UN BON DEBUT
Une classe nommée « Starter », classe de troisième à l’intérieur du Lycée professionnel Guynemer, au centre de Grenoble, laboratoire expérimental depuis 2012, unique en France, en partenariat avec le Rectorat de Grenoble.
Une organisation cyclique de quatre semaines de classe, deux semaines de stage de découverte en milieu professionnel, de nouveau une semaine de classe et vacances, répétée quatre fois dans la période scolaire.
Ces élèves sont dits « décrocheurs » mais l’auteur du film Antoine Gentil, enseignant spécialisé, préfère d’autres nominations telles que :
- les endormis, les rêveurs, les mordillant leur gomme, les -encore au lit le lundi matin- les flâneurs à l’école buissonnière, les hyper-violents,
- les drop-out : sur les bancs, désengagés, décrochés de l’intérieur,
- les drop-in : car obligés d’être là,
- mais aussi les discrets, inadaptés, désengagés, sous-performant, peu intéressés, les dépressifs, avec des troubles du comportement,
- les ados aux conduites antisociales cachées.
En s’appuyant sur des années de pratiques pédagogiques auprès de structures comme l’Aide Sociale à l’Enfance, le milieu carcéral, les ITEP (Institut Thérapeutique, Educatif et Pédagogique) puis sur ce dispositif innovant nommé STARTER, Antoine Gentil nous livre une réflexion argumentée sur un sujet majeur de société : comment rattraper, au sein du système éducatif, les jeunes en difficulté, en rupture, en voie de déscolarisation ?
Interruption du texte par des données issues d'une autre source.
/-- The value of a register. -/
def State.regValue (s : State) (r : Reg) : Nat :=
  let d := s.dev
  let e := d.sel
  match r with
  | .hifLink => d.hifLinkVal
  | .hifOpStatus => statusVal d.hif.status d.hif.pend
  | .hifCtxCfg c => (d.ctx c).ntile.toNat
  | .hifRing c r w => if w = 0 then (d.ring c r).word0 else (d.ring c r).word1
  | .hifRingPtr c r => pairVal (d.ring c r).dev (d.ring c r).host
  | .hifCtxEvents c =>
    let x := d.ctx c
    at' x.evtLost.toNat 48 + at' x.telLost.toNat 32 + at' x.headErr.toNat 16
  | .hifHostacc c i w =>
    let h : HostAcc := Tab.get {} (d.ctx c).hostAcc i
    if w = 0 then h.word0 else h.size.toNat
  | .hifCtxCtl c => at' (residCode (d.ctx c).resid) 2
  | .pwrRail => d.pwr.railVal
  | .pwrDomCtl => d.pwr.domSel.toNat
  | .pwrOpStatus => statusVal d.pwr.status d.pwr.pend
  | .pwrPace => at' d.pwr.pmin.toNat 48 + at' d.pwr.pace1.toNat 16 + d.pwr.pace0.toNat
  | .pwrBeats => d.pwr.beats.toNat
  | .pwrMon => d.pwr.monVal
  | .pwrPlimit => d.pwr.plimit.toNat
  | .pwrTherm => d.pwr.thermVal
  | .pwrDomState n => d.domVal n
  | .rstCtl => 0
  | .rstCause => at' s.rst.core.toNat 12 + s.rst.cause.toNat
  | .rstBlk => selVal s.rst.blkCtx s.rst.blkTarget.toNat
  | .rstBlkStatus => s.blkStatusVal
  | .timeNow => d.time.ns.toNat
  | .timeFrac => d.time.fracLatch.toNat
  | .timeSet => 0
  | .timeOpStatus => d.time.opStatus.toNat
  | .timeState => d.time.stateVal
  | .timeFreq => d.time.freq.toNat
  | .timeCfg => at' (b2n d.time.stepOk) 16 + at' d.time.ki.toNat 8 + d.time.kp.toNat
  | .timeBridle w => if w = 0 then d.time.bridle0 else d.time.bridle1
  | .timeLat => pairVal d.time.egress d.time.ingress
  | .timePps => d.time.ppsMode.toNat
  | .timePpsTs => d.time.ppsTs.toNat
  | .timeEvents => at' d.time.dropFrm.toNat 32 + at' d.time.steps.toNat 16 + d.time.ppsBad.toNat
  | .fabTeam => d.fab.teamVal
  | .fabTeamId => d.fab.teamId.toNat
  | .fabLinkSel => d.fab.linkSel.toNat
  | .fabLinkState => d.linkVal
  | .fabLinkErr => d.linkErrVal
  | .fabOpStatus => statusVal d.fab.status d.fab.pend
  | .fabOpTimeout => d.fab.opTimeout.toNat
  | .fabTimeState => d.fab.timeVal
  | .fabDrop => d.fab.drop.toNat
  | .fabGangCfg g => d.gangVal g
  | .fabEvents c =>
    let x := d.ctx c
    at' x.refused.toNat 32 + at' x.lostOp.toNat 16 + x.ovfAcc.toNat
  | .fabWin c i w =>
    let k : Win := Tab.get {} (d.ctx c).wins i
    if w = 0 then k.word0 else k.word1
  | .memOpStatus => statusVal d.mem.status d.mem.pend
  | .memPool => d.poolVal
  | .memChSel => selVal d.mem.selCtx (at' d.mem.selTile.toNat 8 + d.mem.selCh.toNat)
  | .memChState => d.chanVal
  | .memEcc => d.tileVal d.mem.selCtx.toNat d.mem.selTile.toNat (fun x => x.tsCorr.toNat)
  | .memScrub => at' d.mem.scrubPeriod.toNat 8 + b2n d.mem.scrubEn
  | .memAllot c =>
    let x := d.ctx c
    at' x.allotSize.toNat 32 + at' x.allotBase.toNat 1 + b2n x.allotEn
  | .memStg c i =>
    let g : StgRange := Tab.get {} (d.ctx c).stg i
    at' g.size.toNat 32 + at' g.base.toNat 1 + b2n g.en
  | .syncMapSel => selVal d.sync.selCtx d.sync.selVid.toNat
  | .syncMapEntry =>
    match d.mapEntry d.sync.selCtx.toNat d.sync.selVid.toNat with
    | none => 0
    | some h => h.word
  | .syncHitchOp => 0
  | .syncOpStatus => statusVal d.sync.status d.sync.pend
  | .syncHitchState => d.hitchVal
  | .syncEvents c => pairVal (d.ctx c).satCnt (d.ctx c).ignored
  | .dispPageSel => selVal e.dispCtx (at' e.dispTile.toNat 4 + e.dispPage.toNat)
  | .dispPageState => d.tileVal e.dispCtx.toNat e.dispTile.toNat (fun x => x.pageVal e.dispPage.toNat)
  | .dispDbErrors c => (d.ctx c).dbErrors.toNat
  | .mtxTileSel => selVal e.mtxCtx e.mtxTile.toNat
  | .mtxPartState => d.partVal e.mtxCtx.toNat e.mtxTile.toNat
  | .mtxFaultLog => d.mtxLog.val
  | .mtxEccCorr => d.tileVal e.mtxCtx.toNat e.mtxTile.toNat (fun x => pairVal x.eccAccum x.eccPlane)
  | .vecTileSel => selVal e.vecCtx (at' e.vecRec.toNat 7 + e.vecTile.toNat)
  | .vecBankRec => d.tileVal e.vecCtx.toNat e.vecTile.toNat
      (fun x => (x.bankRec (e.vecRec.toNat / 8) (e.vecRec.toNat % 8)).val)
  | .vecEvents => d.tileVal e.vecCtx.toNat e.vecTile.toNat (fun x => pairVal x.emptyRows x.satElem)
  | .sfuTileSel => selVal e.sfuCtx (at' e.sfuTbl.toNat 8 + e.sfuTile.toNat)
  | .sfuTblState => d.tileVal e.sfuCtx.toNat e.sfuTile.toNat (fun x => d.tblVal x e.sfuTile.toNat e.sfuTbl.toNat)
  | .sfuLoadSrc => d.sfu.regs.src.toNat
  | .sfuLoadTmask i => if i = 0 then d.sfu.regs.tmask0.toNat else d.sfu.regs.tmask1.toNat
  | .sfuLoadCtl => d.sfu.regs.ctlVal
  | .sfuLoadStatus => at' d.sfu.state.toNat 8 + d.sfu.status.toNat
  | .sfuEvents => d.tileVal e.sfuCtx.toNat e.sfuTile.toNat (fun x => pairVal x.varClamp x.posRange)
  | .layTileSel => selVal e.layCtx e.layTile.toNat
  | .layEvents => d.tileVal e.layCtx.toNat e.layTile.toNat (fun x => pairVal x.idxRange x.conflict)
  | .layTilePos => d.posVal e.layCtx.toNat e.layTile.toNat
  | .layDtab c => baseVal (d.ctx c).dtabBase (d.ctx c).dtabEn
  | .grxBktCtl => selVal e.grxCtx (at' (b2n e.grxEfKeep) 12 + e.grxBucket.toNat)
  | .grxOpStatus => statusVal d.grxStatus d.grxPend
  | .grxBktState => d.bktVal
  | .grxBtab c => baseVal (d.ctx c).btabBase (d.ctx c).btabEn
  | .grxEvents c w => (d.ctx c).grxEv.word w
  | .updBlkCtl => selVal e.updCtx e.updEntry.toNat
  | .updOpStatus => statusVal d.updStatus d.updPend
  | .updList c w => if w = 0 then (d.ctx c).upd.listW0.toNat else (d.ctx c).upd.listW1.toNat
  | .updNormCfg c w => if w = 0 then (d.ctx c).upd.normW0.toNat else (d.ctx c).upd.normW1.toNat
  | .updRootCfg c w => if w = 0 then (d.ctx c).upd.rootW0.toNat else (d.ctx c).upd.rootW1.toNat
  | .updTabs c w => if w = 0 then (d.ctx c).upd.tabsW0.toNat else (d.ctx c).upd.tabsW1.toNat
  | .updListState c => (d.ctx c).upd.stateVal
  | .updEvents c => (d.ctx c).upd.eventsVal
  | .telExcFlags c => (d.ctx c).exc.toNat
  | .secState => s.secVal
  | .secOp w => if w = 0 then s.rst.src.toNat else s.rst.len.toNat
  | .secOpStatus => statusVal s.rst.secStatus s.rst.secPend
  | .secAttkey i => fld s.rst.attKey.toNat (64 * i + 63) (64 * i)
  | .farrCtl => selVal d.farr.ctlCtx 0
  | .farrOpStatus => statusVal d.farr.status d.farr.pend
  | .farrState => d.faultVal
  | .farrShort => d.shortVal
  | .farrMount => d.mountVal
  | .farrCtx c => (d.ctx c).farrVal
Le film révèle le désir de l’enseignant/auteur, en lien avec l’équipe éducative, d’éveiller/de réveiller le désir de savoir de ces jeunes, de les « réconcilier » avec l’Ecole.
Dans son métier, dit-il, « on ne sauve personne, on aide et on accompagne. Mais comprendre et expliquer les limites, le cadre, ça compte ».
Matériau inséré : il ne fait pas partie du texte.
/-- The oldest completion record waiting of a context, of an enabled ring with room and a reachable host memory, is written:
its 64 bytes stand at the ring's write index and no other byte of host memory changes, RETIRED is that of the record or
else the last position retired, the index advances by one, and the record no longer waits (R57, R67, R350). Its launch
record is no longer outstanding, unless the status is FAULT_DISCARDED, which leaves the outstanding records as they are
(R57). The interrupt timer of a ring with records counted restarts the count and sends the ring's message, or leaves it
pending on a masked vector; with none counted it does nothing. Unmasking a vector sends its pending message, while MSI-X
is enabled and the function is not masked (R353). -/
def Obligations.RecordsAndInterruptsAreSent : Prop :=
  (∀ (c : CtxId) (s : State) (q : Cpl) (rest : List Cpl), (s.dev.ctx c.val).cpls = q :: rest →
    (s.dev.ring c.val 1).en = true → (s.dev.ring c.val 1).room = true → s.dev.hif.hostUp = true →
    s.dev.hif.hostMem.wf = true →
    let g := s.dev.ring c.val 1
    let a := g.base.toNat * 4096 + g.dev.toNat % g.size * 64
    ∃ t r, exec (.completionRecordWrite c) s = .next t ∧ (∀ x, q.retiredAt = some x → r = x) ∧
      (q.retiredAt = none → 0 < (t.dev.ctx c.val).retired →
        r = BitVec.ofNat 64 (((t.dev.ctx c.val).retired - 1) % 2 ^ 32)) ∧
      Mem.readN t.dev.hif.hostMem a 64 = q.bytes g.phase r s.dev.time.ns (s.dev.ctx c.val).exc ∧
      (∀ x, (x < a ∨ a + 64 ≤ x) → Mem.read t.dev.hif.hostMem x = Mem.read s.dev.hif.hostMem x) ∧
      (t.dev.ring c.val 1).dev = g.dev + 1 ∧ rest <+: (t.dev.ctx c.val).cpls ∧
      (q.status ≠ .faultDiscarded → ∀ l ∈ (t.dev.ctx c.val).launches, l.pos ≠ q.pos) ∧
      (q.status = .faultDiscarded → (t.dev.ctx c.val).launches = (s.dev.ctx c.val).launches) ∧
      t.rst = s.rst ∧ t.dev.time = s.dev.time ∧ t.dev.mem = s.dev.mem ∧ t.dev.fab = s.dev.fab ∧
      t.dev.tiles = s.dev.tiles ∧ t.dev.sync = s.dev.sync ∧ ∀ k, k ≠ c.val → t.dev.ctx k = s.dev.ctx k) ∧
  ((∀ (c : CtxId) (r : Fin 4) (s : State), (s.dev.ring c.val r.val).ien = true → (s.dev.ring c.val r.val).itimer ≠ 0 →
    0 < (s.dev.ring c.val r.val).k → s.dev.hif.up = true → s.dev.hif.msixEn = true → s.dev.hif.msixFnMask = false →
    let vec := (s.dev.ring c.val r.val).vec.toNat
    ∃ t, exec (.interruptTimer c r) s = .next t ∧
      t.dev.ring c.val r.val = { s.dev.ring c.val r.val with k := 0 } ∧ t.dev.outer = s.dev.outer ∧ t.rst = s.rst ∧
      (bit (s.dev.ctx c.val).msixMask.toNat vec = false →
        t.dev.hif = { s.dev.hif with msgs := s.dev.hif.msgs ++ [32 * c.val + vec] }) ∧
      (bit (s.dev.ctx c.val).msixMask.toNat vec = true →
        bit (t.dev.ctx c.val).msixPend.toNat vec = true ∧ t.dev.hif = s.dev.hif)) ∧
  (∀ (c : CtxId) (r : Fin 4) (s : State), (s.dev.ring c.val r.val).k = 0 → exec (.interruptTimer c r) s = .next s) ∧
  (∀ (v : Fin 2048) (s : State), s.dev.barOpen = true →
    let x := s.dev.ctx (v.val / 32)
    (s.dev.hif.msixEn = true → s.dev.hif.msixFnMask = false → bit x.msixPend.toNat (v.val % 32) = true →
      ∃ t, exec (.msixVectorUnmask v) s = .next t ∧ t.dev.hif = { s.dev.hif with msgs := s.dev.hif.msgs ++ [v.val] } ∧
        bit (t.dev.ctx (v.val / 32)).msixMask.toNat (v.val % 32) = false ∧
        bit (t.dev.ctx (v.val / 32)).msixPend.toNat (v.val % 32) = false ∧ t.dev.outer = s.dev.outer ∧ t.rst = s.rst) ∧
    ((s.dev.hif.msixEn = false ∨ s.dev.hif.msixFnMask = true ∨ bit x.msixPend.toNat (v.val % 32) = false) →
      exec (.msixVectorUnmask v) s = .next (s.withDev (s.dev.modCtx (v.val / 32) (fun x => { x with
        msixMask := x.msixMask &&& ~~~(BitVec.ofNat 32 (2 ^ (v.val % 32))) }))))))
La soirée fut l'occasion pour le public, attentif et curieux, d'avancer différentes questions portant notamment sur les circonstances et les conditions de mise en œuvre de ce dispositif.
Si Freud avança, en 1937, qu'éduquer faisait partie des trois métiers impossibles, son propos peut s'entendre notamment dans le fait que la dimension de l'idéal porté dans le champ éducatif ne peut que renvoyer l'éducateur à son impuissance.
Ici l'idéal poursuivi par Antoine gentil comporte le souci de nouer chez l'adolescent une nouvelle alliance entre le savoir et l'intime, entre l'universel et le singulier. Cette tâche prend notamment appui sur le lien fort qu'Antoine gentil et son équipe construisent avec chacun(e) de leurs élèves et dont le film montre bien la mise en œuvre.
Ici, la solidité du cadre institutionnel, le souci des intervenants, la constitution du groupe classe sont, entre autres choses, des ressorts importants. Reste ce que chaque jeune "starter" saisira de l'opportunité qui lui fut offerte durant cette année et quelle suite ils et elles pourront ou non donner dans leur existence, à cette expérience d'une intensité particulière.
Cette dernière a permis à bon nombre de remettre à flot leurs parcours de vie, professionnelle ou familiale, jusque-là semblant dans un temps suspendu ou en crise.
Le film met aussi en lumière les "pièges" dans lesquels se perd une certaine jouissance, de rapprocher le sujet de l'énigme de son propre désir ou d'un certain savoir sur la logique de sa propre structure. S'interroge le champ de l'après ou du hors starter.
Un grand merci à Antoine Gentil et Christophe Delcourt d'avoir accepté notre invitation.